Choice Design

Choices are the levers of reality. To give players agency - design and present choices.

A choice is different from a test. A test can be passed or failed, while a choice is a fork in the road. A choice presents two or more options, each of which has its own costs and benefits. This makes it impossible for the chooser to select a best outcome. They must commit to an option, and accept its consequences. Situations with a clear best outcome are not choices, they're tests.

In reality, there are innumerable possible options for every choice to be made. It's not reasonable to make a plan for every single possibility.

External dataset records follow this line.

-- ==== Sys2Proof/Syntax.lean ====
section
/-! DEFINITION. The commands of the LS48: one constructor per row of spec/opcode_table.json, with the operands
that the row's rule says arrive. -/

namespace Sys2Proof

/-- The three link ports (07): the dispatch port and car ports A and B. -/
inductive Port where
  | dispatch
  | carA
  | carB
  deriving DecidableEq, Repr

/-- A sample of a transfer switch line (R1). -/
inductive SwitchLevel where
  | closed
  | opened
  deriving DecidableEq, Repr

/-- A sample of a plant alarm line (R106). -/
inductive AlarmLevel where
  | high
  | low
  deriving DecidableEq, Repr

/-- The payload of a CAR ORDER as sent: four fixed bytes and the dispatch controller's own bytes (R131). -/
structure OrderPayload where
  mode   : Byte
  target : Byte
  door   : Byte
  permit : Byte
  priv   : List Byte
  deriving DecidableEq, Repr

/-- The payload of a CAR REPORT as sent: eleven fixed bytes and the car's own bytes (R132). -/
structure ReportPayload where
  floor     : Byte
  status    : Byte
  direction : Byte
  motion    : Byte
  door      : Byte
  load      : Byte
  request   : Byte
  target    : Byte
  pulses    : Word16
  faults    : Byte
  priv      : List Byte
  deriving DecidableEq, Repr

/-- A complete frame whose check agrees, of one of the kinds a port may accept (07, byte layouts). -/
inductive Frame where
  | cycleMark     (number : Byte)
  | carOrder      (address : Byte) (order : OrderPayload)
  | carReport     (address : Byte) (report : ReportPayload)
  | plantPoll     (address : Byte)
  | plantReport   (address : Byte) (power freq : Word16) (flags : Byte)
  | manageRequest (address : Byte) (payload : List Byte)
  deriving DecidableEq, Repr

/-- The commands, in the order of the opcode table. Each docstring names the row and its rule. -/
inductive Instr where
  /-- HARD_RESET (R17): power-on or assertion of RESET. -/
  | hardReset
  /-- SWITCH_LINE_FILTERED (R1): one millisecond's sample of UTIL CLOSED and GEN CLOSED. -/
  | switchLineFiltered (util gen : SwitchLevel)
  /-- ALARM_LINE_FILTERED (R106): one millisecond's sample of ALARM 1 to ALARM 4. -/
  | alarmLineFiltered (a1 a2 a3 a4 : AlarmLevel)
  /-- WARM_UP_EXPIRY (R8). -/
  | warmUpExpiry
  /-- RECALL_LIMIT_EXPIRY (R95). -/
  | recallLimitExpiry
  /-- PLANT_REPORT_STALE (R16). -/
  | plantReportStale
  /-- START_TIMER_EXPIRY (R36) of one car. -/
  | startTimerExpiry (car : CarIdx)
  /-- TRIP_TIMER_EXPIRY (R36) of one car. -/
  | tripTimerExpiry (car : CarIdx)
  /-- SETTLE_EXPIRY (R79). -/
  | settleExpiry
  /-- BLIND_EXPIRY (R82). -/
  | blindExpiry
  /-- RECOVERY_EXPIRY (R81). -/
  | recoveryExpiry
  /-- HOLD_OFF_EXPIRY (R68). -/
  | holdOffExpiry
  /-- SILENCE_EXPIRY (R154). -/
  | silenceExpiry
  /-- CYCLE_PERIOD_EXPIRY (R158). -/
  | cyclePeriodExpiry
  /-- REPLY_TIMER_EXPIRY (R146) of one line. -/
  | replyTimerExpiry (port : Port)
  /-- SENDING_LINE_TIMEOUT (R159) of one line. -/
  | sendingLineTimeout (port : Port)
  /-- FRAME_FIRST_CHARACTER (R122): a character arrives on a port's line. -/
  | frameFirstCharacter (port : Port) (char : Byte)
  /-- FRAME_ABANDONED (R122): a character fault, or a length above 32. -/
  | frameAbandoned (port : Port)
  /-- FRAME_TRUNCATED (R122): the line stays idle for more than 20 µs. -/
  | frameTruncated (port : Port)
  /-- RECEIVER_IDLE_RESYNC (R122): the line stays idle for 20 µs. -/
  | receiverIdleResync (port : Port)
  /-- FRAME_DISCARDED (R124): a frame is complete with these characters and is judged. -/
  | frameDiscarded (port : Port) (chars : List Byte)
  /-- TRANSMIT_START (R121): the line has been idle for 20 µs. -/
  | transmitStart (port : Port)
  /-- TRANSMIT_COMPLETE (R129): the last character of the frame being sent has gone out. -/
  | transmitComplete (port : Port)
  /-- CYCLE_MARK (R139) on the dispatch port. -/
  | cycleMark (number : Byte)
  /-- CAR_ORDER (R140) on the dispatch port. -/
  | carOrder (address : Byte) (order : OrderPayload)
  /-- PLANT_POLL (R138) on the dispatch port. -/
  | plantPoll (address : Byte)
  /-- PLANT_REPORT (R15) on the dispatch port. -/
  | plantReport (address : Byte) (power freq : Word16) (flags : Byte)
  /-- MANAGE_REQUEST_OTHER_ADDRESS (R138) on the dispatch port. -/
  | manageRequestOtherAddress (address : Byte) (payload : List Byte)
  /-- CAR_REPORT (R147) on a car port. -/
  | carReport (port : Port) (address : Byte) (report : ReportPayload)
  /-- MASTER_CAR_REPORT (R159) on a car port. -/
  | masterCarReport (port : Port) (address : Byte) (report : ReportPayload)
  /-- MASTER_PLANT_REPORT (R160) on the dispatch port. -/
  | masterPlantReport (address : Byte) (power freq : Word16) (flags : Byte)
  /-- MASTER_CYCLE_MARK (R162) on the dispatch port. -/
  | masterCycleMark (number : Byte)
  /-- MASTER_DISPATCH_FRAME_IGNORED (R161) on the dispatch port. -/
  | masterDispatchFrameIgnored (frame : Frame)
  /-- HANDBACK_FRAME_DROPPED (R163) on the dispatch port. -/
  | handbackFrameDropped (frame : Frame)
  /-- MANAGE_REQUEST_BAD_KIND (R167): a request to the part with this request kind and these arguments. -/
  | manageRequestBadKind (kind : Byte) (args : List Byte)
  /-- READ (R168); the arguments after the request kind: table, selector, index. -/
  | read (args : List Byte)
  /-- WRITE_CAR_IDENTITY (R19); the arguments after the table code: index, fields. -/
  | writeCarIdentity (args : List Byte)
  /-- WRITE_CAR_CONFIGURATION (R20); the arguments after the table code. -/
  | writeCarConfiguration (args : List Byte)
  /-- WRITE_CLASS (R48); the arguments after the table code. -/
  | writeClass (args : List Byte)
  /-- WRITE_PLANT (R49); the arguments after the table code. -/
  | writePlant (args : List Byte)
  /-- WRITE_GROUP (R89); the arguments after the table code. -/
  | writeGroup (args : List Byte)
  /-- WRITE_RECALL_ORDER (R90); the arguments after the table code: start position, indices. -/
  | writeRecallOrder (args : List Byte)
  /-- WRITE_TRIP_MAP (R108); the arguments after the table code. -/
  | writeTripMap (args : List Byte)
  /-- WRITE_SCHEDULE (R156); the arguments after the table code. -/
  | writeSchedule (args : List Byte)
  /-- WRITE_LINK_SETTINGS (R135); the arguments after the table code. -/
  | writeLinkSettings (args : List Byte)
  /-- COPY_ACTIVE_TO_SHADOW (R170); any argument bytes (none fit). -/
  | copyActiveToShadow (args : List Byte)
  /-- APPLY (R171); any argument bytes (none fit). -/
  | apply (args : List Byte)
  /-- START_SERVICE (R94, R171); any argument bytes (none fit). -/
  | startService (args : List Byte)
  /-- ENABLE (R22): CAR CONTROL action 0 on a car index; any bytes after the action. -/
  | enable (index : Byte) (args : List Byte)
  /-- DISABLE (R23): CAR CONTROL action 1. -/
  | disable (index : Byte) (args : List Byte)
  /-- ISOLATE (R42): CAR CONTROL action 2. -/
  | isolate (index : Byte) (args : List Byte)
  /-- RESTORE (R43): CAR CONTROL action 3. -/
  | restore (index : Byte) (args : List Byte)
  /-- CLEAR_UNFIT (R44): CAR CONTROL action 4. -/
  | clearUnfit (index : Byte) (args : List Byte)
  /-- CLEAR_FLAGS (R174); two bytes name the flags. -/
  | clearFlags (args : List Byte)
  /-- SET_NOTICE_MASK (R175); two bytes give the mask. -/
  | setNoticeMask (args : List Byte)
  /-- CLEAR_COUNTERS (R137). -/
  | clearCounters (args : List Byte)
  /-- SUMMARY (R176). -/
  | summary (args : List Byte)
  /-- LOCK (R177). -/
  | lock (args : List Byte)
  /-- RESTART (R178). -/
  | restart (args : List Byte)
  /-- CHARACTER_FAULT_BETWEEN_FRAMES (R122). -/
  | characterFaultBetweenFrames (port : Port)
  deriving DecidableEq, Repr

end Sys2Proof
end

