-- ==== Sys2Proof/Config.lean ====
section
/-! DEFINITION. Free values: what the manual leaves open and the machine nevertheless produces. Nothing can evaluate them. -/

namespace Sys2Proof.Config

/-- Which of several events that come due at one instant an idle part takes first, as a function of the
model's own counter of choices. The manual gives no order (R113, R148, R155, R162, R171). Log entry 2. -/
opaque freeChoice : Nat → Nat

/-- The byte that stands at a position of a READ reply for a live field that is "not yet heard": R166 gives
no code for it. Log entry 17. -/
opaque unheardByte : Nat → Byte

end Sys2Proof.Config
end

To deliver choices, the first half of the GM's job is to reduce the number of possible options down to only the ones with the most unique, interesting consequences. Then, the second half of the GM's job is to frame those options in such a way that choosing between them feels natural in the story.

Priorities

To build choices, ask PCs questions to understand their priorities. By asking some of these questions, you can build a palette of priorities.

  • What's the main goal of your plan?
  • Does your plan have any secondary goals?
  • What factions are involved?
  • What obstacle do you want to avoid?
  • What's the deadline we're racing against?

Choice Tips

  • Grey, not black and white. Choices present trade-offs, with no outcome being a clear winner. The benefit of each option comes at a cost.
  • Mutually exclusive. You can only commit to one option of a choice. Frame choices such that committing to one option means not committing to the others.
  • Unique and impactful. Choices are meaningful forks in the road. Choosing each different option should yield unique, different outcomes.
  • Focused. Focus on a few options, rather than juggling many. Aim for most choices to be between two options at a time. This makes them simpler to understand, less work to plan, and quicker to resolve.
  • Foreshadowed. Choices are more tense when you understand the costs and benefits of the options. When possible, foreshadow the trade-offs of a choice before it must be made.
  • Unavoidable. Avoidable choices feel less urgent, and can lead to procrastination. When presenting a choice, aim for it to be unavoidable, or urgent in some way.
  • 1-2 Per Session. Too many choices is complex to manage and understand. Too few limits agency to influence the story. One good choice per plan is an excellent goal. Three per plan is a reasonable limit.

Forks

Forks are the tool to simplify and deliver choices.

A fork arranges two competing priorities:

  • Achieve the main goal.
  • Achieve the secondary goal.
  • Avoid the obstacle.
  • Meet the deadline.
  • Befriend (or appease) a faction.

Each option of the fork preserves one priority at the cost of sacrificing the other. When presented with a fork, PCs must choose one priority to sacrifice. Then, the story carries forward the consequences of that choice.

TODO: Diagram

Crafting Forks

To craft a fork, pick two remaining priorities. These are the fork's options.

For each option of the fork, envision a situation which would cost the other option's priority.

Then, envision the fork - a physical or rhetorical situation where PCs must choose only one of the two options.

Physical fork. Physical forks pressure PCs with the fact that they can't be in two places at once. They are literal forks in the road.

Take the long, safe way, or the quick, dangerous way?Save the dying victim, or chase the fleeing thief?

Rhetorical fork. Rhetorical forks pressure PCs to choose between people, beliefs, goals, and ideas. They are figurative forks in the road, usually prompted by an NPC or a situation which requires a decision.

Will you marry the Prince, uniting the kingdoms? Or will you run away with your lover, plunging the realm further in war?

Don't overthink choices. Physical forks are simple, so they're a good place to start. Once you're comfortable with physical forks, draw on PC and NPC motivations to craft rhetorical forks. Any plan with two competing factions also offers a simple rhetorical fork - which of the factions will PCs support?

When designing forks, consider how to make the choice natural and unavoidable. This isn't easy, and requires some creativity.

If it's challenging to present a fork naturally - consider presenting it between scenes. Then, players still get to make a choice, and the group can work it into the story together in the next scene.

Presenting Choices

When foreshadowing or presenting choices, remember to focus your efforts on contrasting the costs. It's simpler for players to understand that they are choosing between a single priority that they will lose, than it is to understand choosing between multiple priorities that they will preserve or gain.

If we choose 1st option, we will sacrifice cost / priority a.If we choose 2nd option, we will sacrifice cost / priority b.

To frame a choice, present the two options of a fork through the story. Qualify each option with what it will cost.

Fail Secondary Goal

Doing this, we won't be able to achieve SECONDARY GOAL.

Offend Faction

FACTION won't like this.

Face Obstacle

_Doing this, we'll need to face OBSTACLE.

Miss Deadline

_This will take a lot of time, and we'll be late for DEADLINE.